Pull out every line with the word "BitVec" from the entries below.

==== DATA FOR REVIEW ====

/-! ### The control register (Table 13.17) -/

/-- A write of SWL_L_CTL (R379, R380, R393): its fields, then relearn over retrain. -/
def swlControl (x : Nat) (val : BitVec 32) (s : State) : State :=
  if !endLive s x then s
  else
    let v := val.toNat
    let l := x / 2
    let was := endDisabled s x
    if v.testBit 2 && !was && !linkOut s l && linkOut s (l ^^^ 1) then raise (swlErr x 0x090B contX) s
    else
      let s := setF (setF s (.swlCtl x) F.swlCtl_disable (bits v 2 1)) (.swlCtl x) F.swlCtl_rate_cap (bits v 3 2)
      if v.testBit 2 then (if was then s else checkPair x (modEnd x (fun k => k.untrained) s))
      else if v.testBit 1 then startFull x (modEnd x (fun k => { k with excl := 0, fallback := false }) s)
      else if was then startFull x s
      else if v.testBit 0 then
        let k := (endAt s x).state
        if k == .down then startFull x s else if k == .active then startRetrain x true s else s
      else s

/-! ### A die's reset (R383, R388) -/

/-- The ends of a die. -/
def endsOf (d : Nat) : List Nat := (List.range 448).filter (fun x => swlEndDie x == d)

/-! ### The commands on links -/

/-- CAP_RESEND_TIMER (R379): until the peer's CAP and a CAP_ACK have come. -/
def execCapResendTimer (x : Nat) (s : State) : Host.Outcome State Fault Refusal :=
  .next (if endLive s x && (endAt s x).state == .capability then frame x 0x01 (ownCap s x) s else s)

def execTrainReq (x rate : Nat) (s : State) : Host.Outcome State Fault Refusal := .next (trainReqIn x rate s)
def execRetrainReq (x : Nat) (s : State) : Host.Outcome State Fault Refusal := .next (retrainReqIn x s)

/-- MGMT (R375): boot and firmware transfers, handed to the die's control processor. The sideband works in every state; no frame has a body beyond 64 bytes. -/
def execMgmt (x : Nat) (data : List (BitVec 8)) (s : State) : Host.Outcome State Fault Refusal :=
  .next (if x < 448 ∧ data.length ≤ 64 then emit (.firmware data) s else s)

/-- SWEYR_ACK_TIMER (R373). -/
def execSweyrAckTimer (x : Nat) (s : State) : Host.Outcome State Fault Refusal :=
  .next (if endLive s x && (endAt s x).state == .active then emit (.sweyrIdle x (some (lastSeq (endAt s x)))) s else s)

/-- SWEYR_CREDIT_TIMER (R372). -/
def execSweyrCreditTimer (x : Nat) (s : State) : Host.Outcome State Fault Refusal :=
  .next (if endLive s x && (endAt s x).state == .active && (endAt s x).freed.any (· != 0) then
    modEnd x (fun k => { k with freed := [0, 0, 0, 0] }) (emit (.sweyrCredit x (endAt s x).freed (ackOf (endAt s x))) s) else s)

/-- SWEYR_RESEND_TIMEOUT (R373). -/
def execSweyrResendTimeout (x : Nat) (s : State) : Host.Outcome State Fault Refusal :=
  .next (if endLive s x && (endAt s x).state == .active then resendAll x s else s)

end Sys2Proof.Machine
end

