-- ==== Sys2Proof/Machine/Dispatch.lean ====
section
/-! DEFINITION. The one dispatch from a command to its meaning: one arm for each constructor of `Instr`. -/

namespace Sys2Proof.Machine
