/-- The runner that a command which is an instruction issues from. -/
def runnerOf : Instr → Nat
  | .registerWrite _ _ _ => 0
  | .rcFieldRead _ _ => 0
  | .devSetupLockSet _ => 0
  | .stallTimeoutWrite _ => 0
  | .stallTimeoutExpiry _ _ => 0
  | .modeChange _ => 0
  | .modeChangeComplete => 0
  | .memInterleaveWrite _ _ => 0
  | .interleaveTakesEffect _ => 0
  | .hostMemRead _ _ => 0
  | .hostMemWrite _ _ => 0
  | .hostSnoop _ _ => 0
  | .windowGrant _ _ _ _ _ _ _ => 0
  | .windowRevoke _ _ => 0
  | .windowRevokeComplete _ => 0
  | .accessPerformed _ _ => 0
  | .nop w _ => w
  | .add w _ _ _ _ => w
  | .sub w _ _ _ _ => w
  | .mul w _ _ _ _ => w
  | .mulh w _ _ _ _ => w
  | .mulhu w _ _ _ _ => w
  | .div w _ _ _ _ => w
  | .divu w _ _ _ _ => w
  | .rem w _ _ _ _ => w
  | .remu w _ _ _ _ => w
  | .and w _ _ _ _ => w
  | .or w _ _ _ _ => w
  | .xor w _ _ _ _ => w
  | .shl w _ _ _ _ => w
  | .shr w _ _ _ _ => w
  | .sra w _ _ _ _ => w
  | .min w _ _ _ _ => w
  | .max w _ _ _ _ => w
  | .minu w _ _ _ _ => w
  | .maxu w _ _ _ _ => w
  | .clz w _ _ _ => w
  | .ctz w _ _ _ => w
  | .popc w _ _ _ => w
  | .addi w _ _ _ _ => w
  | .andi w _ _ _ _ => w
  | .ori w _ _ _ _ => w
  | .xori w _ _ _ _ => w
  | .shli w _ _ _ _ => w
  | .shri w _ _ _ _ => w
  | .srai w _ _ _ _ => w
  | .li w _ _ _ => w
  | .cmpeq w _ _ _ _ => w
  | .cmpne w _ _ _ _ => w
  | .cmplt w _ _ _ _ => w
  | .cmpltu w _ _ _ _ => w
  | .cmple w _ _ _ _ => w
  | .cmpleu w _ _ _ _ => w
  | .pand w _ _ _ _ => w
  | .por w _ _ _ _ => w
  | .pxor w _ _ _ _ => w
  | .pandn w _ _ _ _ => w
  | .fadd w _ _ _ _ => w
  | .fsub w _ _ _ _ => w
  | .fmul w _ _ _ _ => w
  | .ffma w _ _ _ _ _ => w
  | .fdiv w _ _ _ _ => w
  | .fsqrt w _ _ _ => w
  | .fmin w _ _ _ _ => w
  | .fmax w _ _ _ _ => w
  | .fcmpeq w _ _ _ _ => w
  | .fcmplt w _ _ _ _ => w
  | .fcmple w _ _ _ _ => w
  | .fcvtif w _ _ _ => w
  | .fcvtfi w _ _ _ => w
  | .mova w _ _ _ => w
  | .movs w _ _ _ => w
  | .adda w _ _ _ _ => w
  | .ld8 w _ _ _ _ _ => w
  | .ld8u w _ _ _ _ _ => w
  | .ld16 w _ _ _ _ _ => w
  | .ld16u w _ _ _ _ _ => w
  | .ld32 w _ _ _ _ _ => w
  | .ld32u w _ _ _ _ _ => w
  | .ld64 w _ _ _ _ _ => w
  | .st8 w _ _ _ _ _ => w
  | .st16 w _ _ _ _ _ => w
  | .st32 w _ _ _ _ _ => w
  | .st64 w _ _ _ _ _ => w
  | .aadd32 w _ _ _ _ _ => w
  | .aadd64 w _ _ _ _ _ => w
  | .amin32 w _ _ _ _ _ => w
  | .amin64 w _ _ _ _ _ => w
  | .aminu32 w _ _ _ _ _ => w
  | .aminu64 w _ _ _ _ _ => w
  | .amax32 w _ _ _ _ _ => w
  | .amax64 w _ _ _ _ _ => w
  | .amaxu32 w _ _ _ _ _ => w
  | .amaxu64 w _ _ _ _ _ => w
  | .aswap32 w _ _ _ _ _ => w
  | .aswap64 w _ _ _ _ _ => w
  | .acas32 w _ _ _ _ _ => w
  | .acas64 w _ _ _ _ _ => w
  | .afadd32 w _ _ _ _ _ => w
  | .fence w _ _ _ => w
  | .hurdle w _ _ _ _ => w
  | .bwait w _ _ _ => w
  | .btest w _ _ _ => w
  | .hpost w _ _ => w
  | .hnext w _ _ => w
  | .hdone w _ _ => w
  | .br w _ _ => w
  | .call w _ _ => w
  | .brx w _ _ => w
  | .ret w _ => w
  | .exit w _ => w
  | .breakInstr w _ => w
  | .rdsr w _ _ _ => w
  | .wrsr w _ _ _ => w
  | .vadd w _ _ => w
  | .vsub w _ _ => w
  | .vmul w _ _ => w
  | .vfma w _ _ => w
  | .vmin w _ _ => w
  | .vmax w _ _ => w
  | .vabs w _ _ => w
  | .vneg w _ _ => w
  | .vdiv w _ _ => w
  | .vsqrt w _ _ => w
  | .vrcp w _ _ => w
  | .vrsqrt w _ _ => w
  | .vand w _ _ => w
  | .vor w _ _ => w
  | .vxor w _ _ => w
  | .vshl w _ _ => w
  | .vshr w _ _ => w
  | .vsra w _ _ => w
  | .vcmpeq w _ _ => w
  | .vcmpne w _ _ => w
  | .vcmplt w _ _ => w
  | .vcmple w _ _ => w
  | .vsel w _ _ => w
  | .vclass w _ _ => w
  | .vexp w _ _ => w
  | .vexp2 w _ _ => w
  | .vlog w _ _ => w
  | .vlog2 w _ _ => w
  | .vsin w _ _ => w
  | .vcos w _ _ => w
  | .vtanh w _ _ => w
  | .vsigm w _ _ => w
  | .verf w _ _ => w
  | .vcvt w _ _ => w
  | .vperm w _ _ => w
  | .vshuf w _ _ => w
  | .vtrans w _ _ => w
  | .vpack w _ _ => w
  | .vunpack w _ _ => w
  | .vmxpack w _ _ => w
  | .vmxunpack w _ _ => w
  | .vsoftmax w _ _ => w
  | .vred w _ _ => w
  | .mand w _ _ => w
  | .mor w _ _ => w
  | .mxor w _ _ => w
  | .mnot w _ _ => w
  | .gensave w _ _ => w
  | .genload w _ _ => w
  | .gendraw w _ _ => w
  | .gendrop w _ _ => w
  | .vsplat w _ _ _ _ => w
  | .mmac w _ _ _ _ _ _ _ _ => w
  | .kstep _ => 0
  | .msetp w _ _ => w
  | .mscale w _ _ _ _ => w
  | .mdrain w _ _ _ _ _ _ _ => w
  | .drainExecute _ => 0
  | .mzero w _ _ => w
  | .mwait w _ => w
  | .dmcopy w _ _ _ _ _ _ => w
  | .dm2d w _ _ _ _ => w
  | .dmfill w _ _ _ _ _ => w
  | .dmwait w _ _ => w
  | .dmTransferPerformed _ => 0
  | .vld w _ _ _ _ _ => w
  | .vst w _ _ _ _ _ _ => w
  | .tld w _ _ _ => w
  | .tst w _ _ _ _ => w
  | .rpost w _ _ _ _ => w
  | .coreHalt _ _ => 0
  | .coreResume _ _ => 0
  | .coreStep _ _ => 0
  | .stepDone _ => 0
  | .coreKill _ _ => 0
  | .runnerFreed _ => 0
  | .dbgDataWrite _ _ => 0
  | .odrainGo _ _ => 0
  | .odrainDone _ => 0
  | .loadProgram _ _ _ => 0
  | .launch _ _ _ _ _ _ _ => 0
  | .launchShareStart _ => 0
  | .haltRunners _ _ _ _ _ => 0
  | .heatAssign _ => 0
  | .heatAutoPost _ => 0
  | .farQueueSegmentCarry _ => 0
  | .farQueueHeadAdvance _ => 0
  | .farQueueTailCopy _ => 0
  | .stageCfgWrite _ _ _ _ => 0
  | .snapshotTake _ => 0
  | .snapshotWriteComplete _ => 0
  | .generatorRestore _ => 0
  | .vecReseed _ _ => 0
  | .vecSnapWrite _ _ => 0
  | .censusInstallGo _ => 0
  | .censusInstallComplete => 0
  | .censusRead _ _ _ _ _ _ => 0
  | .scaleTableBaseWrite _ => 0
  | .lapNextWrite _ => 0
  | .lapRegionCfgWrite _ _ => 0
  | .lapRegionBaseWrite _ _ _ => 0
  | .lapBaseWrite _ _ => 0
  | .unseal _ => 0
  | .lapOpen _ _ => 0
  | .lapOpenProceed => 0
  | .lapBecomesWriting => 0
  | .lapVote _ _ _ => 0
  | .voteCast => 0
  | .lapAbort _ _ => 0
  | .relay _ _ _ => 0
  | .mirror _ _ _ => 0
  | .restore _ _ _ => 0
  | .relayStart _ => 0
  | .relaySend _ _ _ => 0
  | .relayPacketReceive _ _ _ _ => 0
  | .contributionLanded _ _ => 0
  | .relayComplete _ _ => 0
  | .relayTimeout _ _ => 0
  | .relayCancel _ _ => 0
  | .layoutInstall _ _ => 0
  | .layoutInstallComplete => 0
  | .copy _ _ _ _ => 0
  | .fill _ _ _ _ => 0
  | .nopDescriptor _ => 0
  | .fenceDescriptor _ => 0
  | .lanePlanInstall _ _ => 0
  | .lanePlanApply _ => 0
  | .coordAdopt _ _ _ _ => 0
  | .cablingPlanInstall _ _ => 0
  | .pacerSet _ _ _ => 0
  | .lightDetected _ => 0
  | .linkLightLost _ => 0
  | .bringupTimeout _ => 0
  | .bringupRetryTimer _ => 0
  | .negotiation _ _ => 0
  | .fecChange _ => 0
  | .identityBlock _ _ => 0
  | .identitySendTimer _ => 0
  | .channelOpen _ _ _ _ => 0
  | .channelOpenTimer _ _ => 0
  | .managementMessage _ _ => 0
  | .timeMessage _ _ => 0
  | .linkAck _ _ _ _ _ _ => 0
  | .writePacket _ _ _ _ => 0
  | .packetForward _ _ _ => 0
  | .packetSend _ _ _ => 0
  | .linkAckTimer _ _ => 0
  | .nakGapTimeout _ _ => 0
  | .resendTimeout _ _ => 0
  | .freeze _ _ => 0
  | .thaw _ => 0
  | .pause _ _ => 0
  | .resume _ _ => 0
  | .splitMarker _ _ => 0
  | .nibLeave _ _ => 0
  | .nibJoin _ _ => 0
  | .fibreHold _ => 0
  | .fibreResume _ => 0
  | .keepalive _ _ _ => 0
  | .keepaliveTimer _ => 0
  | .fibreThaw _ _ => 0
  | .fibreAdopt _ _ => 0
  | .fibreRetrain _ _ => 0
  | .fibreFreeze _ _ => 0
  | .fibrePause _ _ => 0
  | .combPresentChange _ _ => 0
  | .combReadyChange _ _ => 0
  | .combFaultChange _ _ => 0
  | .linePowerSample _ _ _ _ => 0
  | .lineMeanUpdate _ _ _ => 0
  | .slopeUpdate _ _ _ => 0
  | .commission _ => 0
  | .spareStart _ => 0
  | .spareStop _ => 0
  | .switch _ => 0
  | .lgtThreshWrite _ => 0
  | .changeoverFibreBegin => 0
  | .changeoverAcksDone => 0
  | .changeoverRingsLocked _ => 0
  | .sourceStartTimeout => 0
  | .ringUnlock _ _ _ => 0
  | .ringRelock _ _ _ => 0
  | .read _ _ => 0
  | .write _ _ => 0
  | .atomic _ _ => 0
  | .tallyAdd _ _ => 0
  | .readResp _ _ => 0
  | .writeAck _ _ => 0
  | .atomicResp _ _ => 0
  | .tallyAck _ _ => 0
  | .packet _ _ => 0
  | .notice _ _ => 0
  | .credit _ _ _ _ _ _ => 0
  | .nak _ _ => 0
  | .sweyrSplitMarker _ _ _ => 0
  | .sweyrAckTimer _ => 0
  | .sweyrCreditTimer _ => 0
  | .sweyrResendTimeout _ => 0
  | .cap _ _ => 0
  | .capAck _ => 0
  | .capResendTimer _ => 0
  | .trainReq _ _ => 0
  | .laneTestDone _ _ => 0
  | .laneResult _ _ => 0
  | .widthCheck _ _ => 0
  | .active _ => 0
  | .resetNotice _ => 0
  | .retrainReq _ => 0
  | .time _ _ _ => 0
  | .mgmt _ _ => 0
  | .forwardedClockLoss _ => 0
  | .arbPriorityWrite _ _ => 0
  | .arbiterWatchdog _ => 0
  | .swlRetrain _ _ => 0
  | .swlRelearn _ _ => 0
  | .swlDisable _ _ => 0
  | .cxlLinkTrain _ _ _ _ => 0
  | .queueInstallGo _ => 0
  | .queueEnable _ _ => 0
  | .queueDisable _ _ => 0
  | .queueResume _ _ => 0
  | .queueStopped _ => 0
  | .submissionTailDoorbell _ _ => 0
  | .completionHeadDoorbell _ _ => 0
  | .descriptorFetch _ _ => 0
  | .completionWrite _ => 0
  | .emergencyHalt _ => 0
  | .emergencyRelease _ => 0
  | .mailboxPost _ _ _ _ => 0
  | .legacyPost _ _ _ _ => 0
  | .mailboxTagRead _ _ => 0
  | .mailboxStateClear _ _ _ => 0
  | .mailboxRead => 0
  | .oscALoss _ => 0
  | .bothRefLoss _ => 0
  | .adaptiveClockAdjust _ _ => 0
  | .rateThrottle _ _ => 0
  | .hotThrottle _ _ => 0
  | .ceilingThrottle _ => 0
  | .supplyLow _ => 0
  | .throttleRelease _ _ => 0
  | .thermtrip _ _ => 0
  | .thermtripResume _ _ => 0
  | .splitMeasure _ => 0
  | .ppsInEdge _ => 0
  | .ppsInTimeout => 0
  | .ppsOutRise => 0
  | .todFrameSend => 0
  | .timSet _ => 0
  | .timNowRead => 0
  | .coldReset => 0
  | .moduleWarmReset _ => 0
  | .dieWarmReset _ _ => 0
  | .dieResetReady _ => 0
  | .jobReset => 0
  | .coreReset _ => 0
  | .coreResetComplete => 0
  | .parkRequest => 0
  | .deepParkRequest => 0
  | .activeRequest => 0
  | .parkExitComplete => 0
  | .supplyLoss _ => 0
  | .inputOvervoltage _ => 0
  | .inputSwitchOpen _ => 0
  | .inputSwitchReclose _ => 0
  | .auxLost _ => 0
  | .powerUp => 0
  | .refresh _ _ _ => 0
  | .pinCheck _ _ _ _ => 0
  | .patrolScrubRead _ _ _ => 0
  | .boot _ => 0
  | .processorStartTimeout _ => 0
  | .watchdogExpiry _ => 0
  | .firmwareUpdate _ => 0
  | .firmwareUpdateComplete _ => 0
  | .requestUpdate _ => 0
  | .recoveryLoad _ => 0
  | .recoveryCommit _ => 0
  | .svnAdvance _ => 0
  | .debugTokenPresent _ => 0
  | .setdasa _ => 0
  | .setCoord _ => 0
  | .forceRecovery => 0
  | .getStatus => 0
  | .getVersion _ => 0
  | .getCapabilities _ => 0
  | .negotiateAlgorithms _ => 0
  | .getDigests _ => 0
  | .getCertificate _ _ _ _ => 0
  | .challenge _ _ _ => 0
  | .getMeasurements _ _ _ _ => 0
  | .numericSensorRead _ => 0
  | .sensorRefresh => 0
  | .watchWrite _ _ => 0
  | .watchWindowClose _ => 0
  | .coreIllegalInstruction _ _ => 0
  | .nibLock _ _ => 0
  | .flitDelineation _ _ => 0
  | .negotiationRound _ => 0
  | .flitCrcFail _ => 0
  | .sweyrCrcFail _ => 0
  | .generatorLoadComplete _ => 0
  | .reseedComplete _ => 0
  | .referenceRestored _ => 0
  | .auxRestored _ => 0
  | .parkEntryComplete => 0
  | .setEndpointId _ => 0

end Sys2Proof.Machine
end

====

OUTPUT —
def swlControl (x : Nat) (val : BitVec 32) (s : State) : State :=
def execMgmt (x : Nat) (data : List (BitVec 8)) (s : State) : Host.Outcome State Fault Refusal :=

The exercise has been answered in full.